Palacios, author of works such as Psychokillers, Goremanía, Los ricos también matan, Nosotros los vampiros or Hollywood maldito (among many others) and collaborator of the Gran-canarian festival since its very beginning (being in charge of The Freakiest Night’s coordination) added that “a lot of those who collaborate with this festival, including me, are devoted fans of Japanese cinema, Luis Miranda, the director, also among them. In many conversations we’ve had certain subjects have come up which later had their importance in the making of this book. This is a proper platform for the book’s first official presentation”, which has just been released this April.
Iria Barro Vale: “We’ll never know for sure if it’s the West the one influencing Japan or the other way around”
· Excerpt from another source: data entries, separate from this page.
/-- Rounds a magnitude on the grid of a floating-point format: the units and the exponent of one unit (R40). With a
trailing significand (t > 0) the even code is the even number of units. With none (P = 1) consecutive codes are
consecutive powers of two, and the tie goes to the even code (DEDUCED, unsafe: log entry 6). -/
def roundFloat (f mode rb : Nat) (neg : Bool) (m : Nat) (e : Int) : Nat × Int :=
  if m = 0 then (0, 0)
  else
    let u := gridExp f m e
    let odd := fun q : Nat =>
      if fmtT f = 0 ∧ 1 - fmtBias f ≤ log2Mag m e then (log2Mag m e + fmtBias f) % 2 = 1 else q % 2 = 1
    (roundUnits mode rb neg (fun q => odd q) m e u, u)

/-- The code of q * 2^u, which lies on the grid of `f` inside its finite range (R33, R37, R40). -/
def encodeFloat (f : Nat) (neg : Bool) (q : Nat) (u : Int) : Nat :=
  let sign := if neg ∧ (q ≠ 0 ∨ fmtNegZero f) then 2 ^ (fmtWidth f - 1) else 0
  if q = 0 then sign
  else
    let l := log2Mag q u
    let lo := max l (1 - fmtBias f) - fmtT f
    let sig := if lo ≤ u then q * 2 ^ (u - lo).toNat else q / 2 ^ (lo - u).toNat
    if l < 1 - fmtBias f then sign + sig
    else sign + (l + fmtBias f).toNat * 2 ^ fmtT f + (sig - 2 ^ fmtT f)

/-- q * 2^u exceeds the largest finite value of a floating-point format. -/
def overLargest (f : Nat) (q : Nat) (u : Int) : Bool :=
  match decodeNum 0 f (fmtLargest f) with
  | .fin _ m e => magLt m e q u
  | _ => false

/-- The code of the finite limit of the sign given (R44, finite_limit). -/
def finiteLimit (f : Nat) (neg : Bool) : Nat :=
  if f = 0x08 then (if neg then 0x80 else 0x7F)
  else if f = 0x09 then (if neg then 0 else 0xFF)
  else if fmtInteger f then (if neg then 0x80000000 else 0x7FFFFFFF)
  else if neg then (if fmtUnsigned f then 0 else fmtLargest f + 2 ^ (fmtWidth f - 1))
  else fmtLargest f

/-- The infinity code of the sign given, for a format that has one (R33, R37). -/
def infCode (f : Nat) (neg : Bool) : Nat :=
  if fmtP3109 f then (if fmtUnsigned f then 0xFE else if neg then 0xFF else 0x7F)
  else (2 ^ (fmtWidth f - 1 - fmtT f) - 1) * 2 ^ fmtT f + (if neg then 2 ^ (fmtWidth f - 1) else 0)

/-- The NaN code of a format for a NaN of the sign and fp32 fraction given (R46). -/
def nanCode (f : Nat) (neg : Bool) (frac : Nat) : Nat :=
  let s := if neg then 2 ^ (fmtWidth f - 1) else 0
  if f = 0x00 then s + 0x7F800000 + frac
  else if f = 0x01 then s + 0x7F80 + (if frac / 2 ^ 16 = 0 then 0x40 else frac / 2 ^ 16)
  else if f = 0x02 then s + 0x7C00 + (if frac / 2 ^ 13 = 0 then 0x200 else frac / 2 ^ 13)
  else if f = 0x04 then s + 0x7C + (if frac / 2 ^ 21 = 0 then 2 else frac / 2 ^ 21)
  else if f = 0x03 then s + 0x7F
  else if f = 0x06 ∨ fmtUnsigned f then 0xFF
  else 0x80

/-- The exact magnitude lies beyond every infinity's rounding: used for an infinite source. -/
structure Conv where
  /-- The code of the target format. -/
  code : Nat
  /-- A finite limit was returned because of saturation, or a NaN was replaced by a zero code (R61). -/
  sat : Bool
  deriving DecidableEq, Repr, Inhabited

/-- Conversion to e8m0 (R45). -/
def convertE8m0 (x : Num) : Nat :=
  match x with
  | .nan .. => 0xFF
  | .inf _ => 0xFE
  | .fin _ 0 _ => 0
  | .fin _ m e => (max (-127) (min 127 (log2Mag m e)) + 127).toNat

/-- The limits of an integer format in units of its spacing: least and largest (R36). -/
def intLeast (f : Nat) : Int := if f = 0x08 then -128 else if f = 0x09 then 0 else -(2 ^ 31)
def intLargest (f : Nat) : Int := if f = 0x08 then 127 else if f = 0x09 then 255 else 2 ^ 31 - 1

/-- convert(x, f, m, sat) of R44, with RQF and the random bits of mode sr. -/
def convert (rqf : Nat) (x : Num) (f mode : Nat) (sat : Bool) (rb : Nat) : Conv :=
  if f = 0x06 then ⟨convertE8m0 x, false⟩
  else
  match x with
  | .nan n fr => if fmtHasNan f then ⟨nanCode f n fr, false⟩ else ⟨0, true⟩
  | .inf n =>
    if fmtUnsigned f ∧ n then (if sat ∨ !fmtHasNan f then ⟨0, true⟩ else ⟨nanCode f n 0x400000, false⟩)
    else if sat ∨ !fmtHasNan f then ⟨finiteLimit f n, true⟩
    else if fmtHasInf f then ⟨infCode f n, false⟩ else ⟨nanCode f n 0x400000, false⟩
  | .fin n m e =>
    if fmtInteger f then
      let u : Int := if f = 0x0B then -(rqf : Int) else 0
      let q := roundUnits mode rb n (fun q => q % 2 = 1) m e u
      let v : Int := if n then -(q : Int) else q
      if v < intLeast f ∨ intLargest f < v then ⟨finiteLimit f n, true⟩
      else ⟨(v % (2 ^ fmtWidth f : Nat)).toNat, false⟩
    else
      let (q, u) := roundFloat f mode rb n m e
      if fmtUnsigned f ∧ n ∧ m ≠ 0 then
        if q = 0 then ⟨0, false⟩ else if sat then ⟨0, true⟩ else ⟨nanCode f n 0x400000, false⟩
      else if overLargest f q u then
        if sat ∨ !fmtHasNan f then ⟨finiteLimit f n, true⟩
        else if fmtHasInf f then ⟨infCode f n, false⟩ else ⟨nanCode f n 0x400000, false⟩
      else ⟨encodeFloat f n q u, false⟩

/-- emax(f) of R53: floor(log2 (largest finite of f)). -/
def fmtEmax (f : Nat) : Int :=
  match decodeNum 0 f (fmtLargest f) with
  | .fin _ m e => log2Mag m e
  | _ => 0

/-- Multiplies an exact value by 2^k (R51, R53, R239). -/
def Num.scale : Num → Int → Num
  | .fin n m e, k => .fin n m (e + k)
  | x, _ => x

/-! ### Arithmetic in fp32, bf16 and fp16 (R50, R142) -/

/-- The NaN that arithmetic produces in a format: 0x7FC0_0000, 0x7FC0, 0x7E00 (R50, R142). -/
def arithNan (f : Nat) : Nat := nanCode f false 0x400000

/-- Rounds an exact result to fp32, bf16 or fp16, with the overflow rule of R50. -/
def roundArith (f mode rb : Nat) (x : Num) : Nat :=
  match x with
  | .nan .. => arithNan f
  | .inf n => infCode f n
  | .fin n m e =>
    let (q, u) := roundFloat f mode rb n m e
    if overLargest f q u then
      if mode = 1 ∨ (mode = 2 ∧ n) ∨ (mode = 3 ∧ !n) then finiteLimit f n else infCode f n
    else encodeFloat f n q u

/-- The exact sum; a zero sum of nonzero or opposite terms is +0, and −0 in rdn, as IEEE 754-2019 has it (R50). -/
def addNum (mode : Nat) (x y : Num) : Num :=
  match x, y with
  | .nan .., _ => .qnan
  | _, .nan .. => .qnan
  | .inf a, .inf b => if a = b then .inf a else .qnan
  | .inf a, _ => .inf a
  | _, .inf b => .inf b
  | .fin a m e, .fin b n g =>
    let lo := min e g
    let p : Int := m * 2 ^ (e - lo).toNat
    let q : Int := n * 2 ^ (g - lo).toNat
    let s := (if a then -p else p) + (if b then -q else q)
    if s = 0 then (if m = 0 ∧ n = 0 ∧ a = b then .fin a 0 0 else .fin (mode == 3) 0 0)
    else .ofInt s lo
Together wih Palacios, another author included in the book, Iria Barro Vale, presented it. She was in charge of the text about Manga: “I talk about the antecedents of what’s been called Eroguro Manga”, and about the different phenomenons surrounding this genre, graphic war stories with social critique, violence and “savage risqué stories”. Barro also tackles subjects such as the influence of Western architecture in the Eroguro, “the new flesh”, Cyberpunk and the concept of an organ-less body.
“We’ll never know for sure if Japan has been influenced by the West or up to what point it’s been reversed”, pointed out the writer, who also went over a list of referential manga authors related to the Eroguro, and to its darkest side, which constitute an important part of the book edited by Satori.
“The Eroguro is aimed at anyone who likes reading it. Now, with the climate there is today regarding women’s humiliation, there’ll probably be people offended by this book. I believe that when it comes to fiction there shouldn’t be any problem. It’s not an ideal reading for a child, but mainly for adults, actually anybody interested in Japanese culture can enjoy this book”.
Monopol Multiplex will screen this Monday, April 9, at 7 pm, the film Môjú, which will be introduced by Jesús Palacios, who says it is one of the classics related to the Eroguro.